Конгрессмен Харви становился все более настороженным с каждой четвертью часа, главным образом благодаря собственному воображению.
С низкого потолка Дубовой комнаты на шнуре свисала единственная лампа в пергаментном абажуре. Мягкий свет внушает душевное спокойствие. Но существуют светильники, хотя и не яркие, но способные лишь сгущать тени, навевая неприятные мысли о том, что может таиться в темноте.
— Спокойно! — пробормотал вслух мистер Харви. Он засмеялся, но смех прозвучал слишком громко, заставив его бросить взгляд через плечо.

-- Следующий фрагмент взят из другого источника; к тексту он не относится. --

-- ==== Sys2Proof/Tests/Slice0.lean ====
section
/-! SUPPORT. Tests: the smoke test of WellFormed, the manual's worked examples, and for every statement with hypotheses
a state that meets them. -/
namespace Sys2Proof.Tests
open Sys2Proof Sys2Proof.Machine

/-! ## WellFormed refuses -/

theorem test_wf_bit_of_no_word : (Instr.bitError .barges 1 1 0).wf = false := by decide
theorem test_wf_bit_beyond_word : (Instr.bitError .barges 1 4 39).wf = false := by decide
theorem test_wf_status_byte_past_eight : (Instr.statusByte 9).wf = false := by decide
theorem test_wf_request_is_no_fetch : (Instr.request [0xC3]).wf = false := by decide
theorem test_wf_reply_payload (bs : List Byte) (h : bs.length = 256) : (LineReply.mk 0 127 1 bs 0).wf = false := by
  simp [LineReply.wf, h]
theorem test_wf_good_terms :
    (Instr.bitError .barges 1 4 38).wf = true ∧ (Instr.statusByte 8).wf = true ∧
      (Instr.request [0xA5, 3, 1, 0x13, 0]).wf = true := by decide

/-! ## A small part to test on -/

def clean : Header := { damaged := false, bad := [] }

/-- The header of a record that a read of a word has found damaged: the bits that made it so stand in it (R12). -/
def scarred (word : Nat) : Header := { damaged := true, bad := [(word, 0), (word, 38)] }

def barge1 : Barge :=
  { hull := 101, string := 1, node := some 20, laden := 1500, draft := 300, bowFitted := true, header := clean }
def barge2 : Barge := { barge1 with hull := 102, node := none, laden := 1400 }
def barge3 : Barge := { barge1 with hull := 103, string := 2, node := none, laden := 1300 }

/-- Served by winch 1 of the node of hull 101. -/
def wire : Coupling :=
  { number := 1, kind := .face, endA := .boat, endB := 101, tending := .winch (.barge 101) 1, rated := 400,
    tendOrder := .none, declaredMade := false, state := .unlashed, tension := none, seated := none, winchFault := false,
    crossing := false, header := clean, debounce := none, slackTimer := none, dropSeen := false }
def ratchet : Coupling :=
  { wire with number := 2, kind := .long, endA := .barge 101, endB := 102, tending := .hand, declaredMade := true,
              state := .made }

def engine1 : Engine :=
  { number := 1, station := some 1, bowBarge := none, meter := some 6, supply := some 3, rated := 300,
    meterFactor := some 500, staged := 100, next := 50, live := 0, allowed := 0, sent := 0, delivered := none,
    alarm := false, state := .running, lastDirection := .none, zeroTime := 0, consumed := 0, undebited := 0,
    header := clean }
def engine5 : Engine :=
  { engine1 with number := 5, station := none, bowBarge := some 103, meter := none, supply := none, meterFactor := none,
                 rated := 100, state := .offline }
def rudder1 : Rudder :=
  { channel := 1, kind := .steering, shaft := 1, station := 2, limit := 350, rate := 50, staged := 20, next := 10,
    live := 0, allowed := 0, sent := 0, feedback := none, state := .running, header := clean }
def tank1 : Tank := newTank 1 .storage none 1000 10 500000
def tank3 : Tank := newTank 3 .day none 1000 10 100000
def transfer1 : Transfer := newTransfer 1 9 1 3 5000 100 .opened none 0
def node20 : Node := newNode 20 false 1
def context (address : Nat) (kind : StationKind) (key : Nat) (p : Parameters) : Context :=
  { address := address, kind := kind, key := key, state := .exchange, misses := 0, baseline := none, residual := 0,
    lastTemperature := none, retry := some 0, parameters := p }
def meter6 : Context := context 6 .meter 1 (.factor 500)

/-- Three barges, two couplings, an engine, the bow unit, a channel, two tanks, a transfer and a node. -/
def fleet : State :=
  { State.reset with
    barges := [barge1, barge2, barge3], strings := [2, 3, 3, 3, 3, 3], couplings := [wire, ratchet]
    engines := [engine1, engine5], rudders := [rudder1], tanks := [tank1, tank3], transfers := [transfer1]
    tow := { TowLine.initial with nodes := [node20] }
    link := { MachineryLink.initial with contexts :=
      [context 1 .engine 1 (.engine 300), context 2 .rudder 1 (.rudder 350 50), meter6,
        context 9 .pump 1 (.factor 5000)] } }

theorem test_fleet_meets_the_laws :
    fleet.errorFree ∧ fleet.portLaw ∧ fleet.rosterLaw ∧ fleet.recordLaw ∧ fleet.lockageLaw ∧ fleet.orderLaw ∧
      fleet.tankLaw ∧ fleet.pumpLaw ∧ fleet.thrustLaw ∧ fleet.nodeLaw := by decide

/-- A record of each table is damaged, by bits of a word that an event may renew later. -/
def battered : State :=
  ([(.barges, 102, 4), (.couplings, 1, 11), (.engines, 5, 15), (.rudders, 1, 13), (.tanks, 1, 15),
    (.transfers, 1, 20)] : List (Tbl × Nat × Nat)).foldl
      (fun s p => s.modHeader p.1 p.2.1 fun _ => scarred p.2.2) fleet

/-- R11, R12: damaged records with the bits that made them so meet what the statements ask of a store. -/
theorem test_battered_is_error_free :
    battered.errorFree ∧ battered.portLaw ∧ battered.rosterLaw ∧ battered.recordLaw ∧ battered.lockageLaw ∧
      battered.orderLaw ∧ battered.tankLaw ∧ battered.pumpLaw ∧ battered.thrustLaw ∧ battered.nodeLaw ∧
      battered.barge? 102 = some { barge2 with header := scarred 4 } ∧
      battered.coupling? 1 = some { wire with header := scarred 11 } ∧
      battered.engine? 5 = some { engine5 with header := scarred 15 } ∧
      battered.rudder? 1 = some { rudder1 with header := scarred 13 } ∧
      battered.tank? 1 = some { tank1 with header := scarred 15 } ∧
      battered.transfer? 1 = some { transfer1 with header := scarred 20 } := by decide

/-- An item of a frame, in the fewest bytes. -/
def sent (field : Nat) (v : Int) : List Byte := byte field :: byte (shortestWidth v) :: intBytes (shortestWidth v) v

/-- A request with tag 7. -/
def ask (code table : Byte) (items : List (Nat × Int)) : Request :=
  { tag := 7, code := code, table := table, body := items.flatMap fun p => sent p.1 p.2 }

/-- The store is granted to the Console Port for a request. -/
def serving (s : State) (q : Request) : State :=
  { s with console := { s.console with requests := [q] }, arbiter := { s.arbiter with console := true } }

/-- The store is granted to another requester, which is in a phase of the tow line. -/
def towGrant (s : State) (p : TowPhase) : State := (s.towPhase p).ask .towLine

/-- A test holds of the next state of a command. -/
def after (i : Instr) (s : State) (test : State → Bool) : Bool :=
  match exec i s with
  | .next t => test t
  | .fault f => nomatch f
  | .refused _ => false

/-- A reply that is well framed for its line. -/
def replied (own called kind : Nat) (payload : List Byte) : LineReply :=
  { delay := 0, dest := byte own, source := byte called, payload := payload,
    check := crc16 (frameHead (byte own) (byte called) kind payload) }

/-- What `replied` builds is good within any timeout. -/
theorem replied_good (timeout own called kind : Nat) (payload : List Byte) :
    (replied own called kind payload).good timeout own called kind payload.length :=
  ⟨Nat.zero_le _, rfl, rfl, rfl, rfl⟩

/-! ## The manual's worked examples -/

/-- R190: the check code over the nine characters "123456789". -/
theorem test_crc_check_value :
    crc16 [0x31, 0x32, 0x33, 0x34, 0x35, 0x36, 0x37, 0x38, 0x39] = 0x29B1 := by decide +kernel

/-- R190: a broadcast LINE RATE of 153.6 kbit/s, computed by hand from the rule. -/
theorem test_line_rate_frame :
    ({ dest := 0, kind := 0x18, payload := [6, 0] } : LineFrame).bytes 127 =
      [0, 127, 0x18, 2, 6, 0, 0x2C, 0xCD] := by decide +kernel

/-- Section 1.6, a run of grants: coordination, console (which arrives meanwhile), tow line, Patrol. -/
theorem test_run_of_grants :
    let a : Arbiter := { Arbiter.initial with pointer := .machinery, towLine := true, coordination := true, patrol := true }
    let b := (a.grant .coordination).setWaits .console true
    let c := b.grant .console
    a.pick = some .coordination ∧ b.pick = some .console ∧ c.pick = some .towLine ∧
      (c.grant .towLine).pick = some .patrol ∧ ((c.grant .towLine).grant .patrol).pointer = .machinery := by decide

/-- Section 3.10: the slew steps of a tow of 5700 t and of 8200 t. -/
theorem test_slew_steps : slewStep 100000 5700 = 17 ∧ slewStep 100000 8200 = 12 := by decide

/-- Section 5.9: the strain threshold, the slack threshold and the make-up tension of a coupling rated 600 kN. -/
theorem test_thresholds :
    let c : Coupling := { wire with rated := 600 }
    strainThreshold .default c = 480 ∧ slackThreshold .default c = 30 ∧ makeUpTension .default c = 90 := by decide

/-- Section 8.6: rudders scaled to 600 of 989 kN, at 2 tenths a cycle. -/
theorem test_rudders_scaled :
    allowedAngle 350 600 989 = 212 ∧ allowedAngle 200 600 989 = 121 ∧ rudderStep 100 20 = 2 := by decide

/-- Section 8.7: a bow reversal rests at 0 and then grows by the step. -/
theorem test_reversal :
    slewOrder 750 (-400) 3 true = 0 ∧ slewOrder 0 (-400) 3 true = -3 ∧ slewOrder 0 (-400) 3 false = 0 := by decide

/-- Section 9.3: the first two conversions of the manual's table. -/
theorem test_conversions :
    let s := convertedVolume 3 500 83 452 999000000
    s = 2461401000 ∧ postedAmount s = 2 ∧ newResidual s = 461401000 ∧
      convertedVolume 3 500 83 452 461401000 = 1923802000 := by decide

/-- Section 9: a debit of more than the tank holds. -/
theorem test_shortfall : ({ tank3 with content := 100 }.debited 250 true).shortfall = 150 := by decide

/-- The table gives no bits, so no word spells a command. -/
theorem test_no_word_decodes : decodeTableWord 8 0xA5 = none := by decide

/-- With nothing to do the clock ticks. -/
theorem test_tick : step State.reset = .next { State.reset with clock := 1 } := rfl

/-! ## States that meet the hypotheses of the statements -/

theorem witness_ArbiterServesInTurn :
    let a : Arbiter := { Arbiter.initial with towLine := true, fuel := true, pointer := .fuel }
    let p : Arbiter := { Arbiter.initial with patrol := true }
    a.pick = some .fuel ∧ Requester.fuel ≠ .towLine ∧ a.waits .towLine = true ∧
      p.pick = some .patrol ∧ p.waits .patrol = true := by decide

theorem witness_BitErrorStrikesOneBit :
    (Instr.bitError .barges 103 7 38).wf = true ∧ (Instr.bitError .tanks 3 38 0).wf = true := by decide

Порядок в Дубовой комнате был давно восстановлен.
Рапира с рукояткой-чашкой снова висела за дверью, надежно прикрепленная к стене сверху и снизу. Лютня, как обычно, лежала на крышке клавесина, покрытая патиной веков, как и темные дубовые стены, окружавшие мистера Харви.
Стулья и стол вновь стояли на своих местах. Чаша Кавалера вновь покоилась в запертом сейфе, ключ от которого прожигал дыру в правом кармане брюк мистера Харви, дабы его не могли выхватить у него из рук.
Сидя на одном из высоких стульев, в спинку и сиденье которого была вплетена солома, отец Вирджинии склонился над длинным узким столом. На столе, рядом с серебряной пепельницей, где прислоненная к краю сигарета посылала кверху абсолютно прямой сероватый дымок, поскольку оба окна были заперты, лежали листы писчей бумаги и конверт.
После упомянутого быстрого взгляда через плечо мистер Харви повернулся с авторучкой в руке и добавил еще одну строку к уже написанному. Потом он посмотрел на начало текста.
«Моя дорогая Вирджиния!..»
Некоторым могло бы показаться странным, что конгрессмен пишет письмо дочери, находящейся наверху, в своей комнате. Но мистер Харви считал необходимым оправдаться в своем сегодняшнем поведении.
«Моя дорогая Вирджиния! — писал он. — Возможно, тебе кажется, что поведение твоего старого папы — по крайней мере, в отношении мисс Илейн Чизмен — было несколько импульсивным и непродуманным. Уверяю тебя, что ты не права…»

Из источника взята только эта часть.